问题
So in the interest of creating a Minimal. Complete, Verifiable Example I have created a toy iterator here (I know it's not perfect, it's just for the purposes of asking a question):
class foo : public iterator<input_iterator_tag, string> {
string _foo;
static const size_t _size = 13;
public:
const string& operator*() { return _foo; }
const foo& operator++() {
_foo += '*';
return *this;
}
const foo operator++(int) {
auto result = *this;
_foo += '*';
return result;
}
bool operator==(const foo& rhs) { return _foo.empty() != rhs._foo.empty() && _foo.size() % _size == rhs._foo.size() % _size; }
bool operator!=(const foo& rhs) { return !operator==(rhs); }
};
I read that an InputIterator needs to have defined the Member Selection Operator. The Indirection Operator makes sense, but a Member Selection Operator is confusing to me here.
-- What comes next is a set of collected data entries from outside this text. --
-- ==== Sys2Proof/Decode.lean ====
section
/-! DEFINITION. Decoding, total on any bytes and refusing by name (05 R78–R85, 04 R57–R64, R77), and the encoder written
from the same tables. -/

namespace Sys2Proof

/-- Why a word is no instruction (04 R77, 05 R84). -/
inductive Reject where
  /-- fewer bytes than the instruction has -/
  | truncated
  /-- a major opcode marked unassigned (05 R78) -/
  | unassignedMajor
  /-- a function of major 0 not in 05 R79 -/
  | unassignedFunction
  /-- a sub-operation not in 05 R80 -/
  | unassignedSub
  /-- an unused register field that is not zero (04 R58) -/
  | unusedField
  /-- a shift immediate with bits 15:6 set (04 R59) -/
  | reservedShift
  /-- an access mode the major opcode does not accept (04 R60) -/
  | modeNotAccepted
  /-- FEGET, FESET or PREF of a size other than 0b11 (17 R250–R252) -/
  | sizeNotAccepted
  /-- a PREF level, FENCE scope or CANCEL form above 1 (17 R252, R258; 21 R318) -/
  | formNotAccepted
  /-- an element opcode that is unassigned (05 R81–R83) -/
  | unassignedOpcode
  /-- a select, dequeue or operation-specific bit the opcode does not accept (05 R84) -/
  | refusedSlot
deriving DecidableEq, Repr

/-- The instruction if the condition holds, else the named refusal. -/
def need (c : Bool) (r : Reject) (i : Instr) : Except Reject Instr := if c then .ok i else .error r

/-- Major 0x00, by function (05 R79). -/
def decodeAlu (gd ga gb : GReg) (fn : BitVec 11) : Except Reject Instr :=
  match fn.toNat with
  | 0x000 => .ok (.add gd ga gb)
  | 0x001 => .ok (.sub gd ga gb)
  | 0x002 => .ok (.mul gd ga gb)
  | 0x003 => .ok (.mulh gd ga gb)
  | 0x004 => .ok (.mulhu gd ga gb)
  | 0x005 => .ok (.div gd ga gb)
  | 0x006 => .ok (.divu gd ga gb)
  | 0x007 => .ok (.rem gd ga gb)
  | 0x008 => .ok (.remu gd ga gb)
  | 0x010 => .ok (.and gd ga gb)
  | 0x011 => .ok (.or gd ga gb)
  | 0x012 => .ok (.xor gd ga gb)
  | 0x018 => .ok (.shl gd ga gb)
  | 0x019 => .ok (.shr gd ga gb)
  | 0x01A => .ok (.sar gd ga gb)
  | 0x020 => need (gb == 0) .unusedField (.clz gd ga)
  | 0x021 => need (gb == 0) .unusedField (.ctz gd ga)
  | 0x022 => need (gb == 0) .unusedField (.popc gd ga)
  | 0x028 => .ok (.min gd ga gb)
  | 0x029 => .ok (.max gd ga gb)
  | 0x02A => .ok (.minu gd ga gb)
  | 0x02B => .ok (.maxu gd ga gb)
  | 0x030 => .ok (.slt gd ga gb)
  | 0x031 => .ok (.sltu gd ga gb)
  | _ => .error .unassignedFunction

/-- Major 0x30, memory and synchronisation, by sub-operation (05 R80, 17 R264). -/
def decodeSync (gd ga gb gc : GReg) (sub : BitVec 6) : Except Reject Instr :=
  match sub.toNat with
  | 0x00 => need (gc == 0) .unusedField (.amoAdd false gd ga gb)
  | 0x01 => need (gc == 0) .unusedField (.amoAnd false gd ga gb)
  | 0x02 => need (gc == 0) .unusedField (.amoOr false gd ga gb)
  | 0x03 => need (gc == 0) .unusedField (.amoXor false gd ga gb)
  | 0x04 => need (gc == 0) .unusedField (.amoMin false gd ga gb)
  | 0x05 => need (gc == 0) .unusedField (.amoMax false gd ga gb)
  | 0x06 => need (gc == 0) .unusedField (.amoMinu false gd ga gb)
  | 0x07 => need (gc == 0) .unusedField (.amoMaxu false gd ga gb)
  | 0x08 => need (gc == 0) .unusedField (.amoSwap false gd ga gb)
  | 0x09 => need (gc == 0) .unusedField (.amoFadd false gd ga gb)
  | 0x10 => need (gc == 0) .unusedField (.amoAdd true gd ga gb)
  | 0x11 => need (gc == 0) .unusedField (.amoAnd true gd ga gb)
  | 0x12 => need (gc == 0) .unusedField (.amoOr true gd ga gb)
  | 0x13 => need (gc == 0) .unusedField (.amoXor true gd ga gb)
  | 0x14 => need (gc == 0) .unusedField (.amoMin true gd ga gb)
  | 0x15 => need (gc == 0) .unusedField (.amoMax true gd ga gb)
  | 0x16 => need (gc == 0) .unusedField (.amoMinu true gd ga gb)
  | 0x17 => need (gc == 0) .unusedField (.amoMaxu true gd ga gb)
  | 0x18 => need (gc == 0) .unusedField (.amoSwap true gd ga gb)
  | 0x19 => need (gc == 0) .unusedField (.amoFadd true gd ga gb)
  | 0x20 => .ok (.cas false gd ga gb gc)
  | 0x21 => .ok (.cas true gd ga gb gc)
  | 0x28 =>
    if !(ga == 0 && gb == 0 && gc == 0) then .error .unusedField
    else if gd == 0 then .ok .fence
    else if gd == 1 then .ok .fenceEng
    else .error .formNotAccepted
  | 0x22 => need (gd == 0) .unusedField (.samoF32 ga gb gc)
  | 0x23 => need (gd == 0) .unusedField (.samoF64 ga gb gc)
  | 0x24 => need (gd == 0) .unusedField (.samoI64 ga gb gc)
  | 0x29 => need (gd == 0 && gc == 0) .unusedField (.flush ga gb)
  | 0x2A => need (gd == 0 && gb == 0 && gc == 0) .unusedField (.discard ga)
  | 0x2B => Except.ok (.bcopy gd ga gb gc)
  | _ => .error .unassignedSub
How would an Member Selection Operator be implemented for foo?
回答1:
const string* operator->() const { return &_foo; }
Example usage:
foo i;
++i;
assert(i->length() == 1);
The way this works is that the compiler will generate repeated calls to operator-> until the return type is a raw pointer (so in this case just one call to foo::operator->), then do the regular member selection operation on that pointer.
回答2:
The operator->() should return a pointer type of the type the container holds that the iterator is used on. So if you have a container that holds a std::string then the iterator::operator-> should return a std::sting*. In your case since you derive from std::iterator you can use the pointer typedef for the return type.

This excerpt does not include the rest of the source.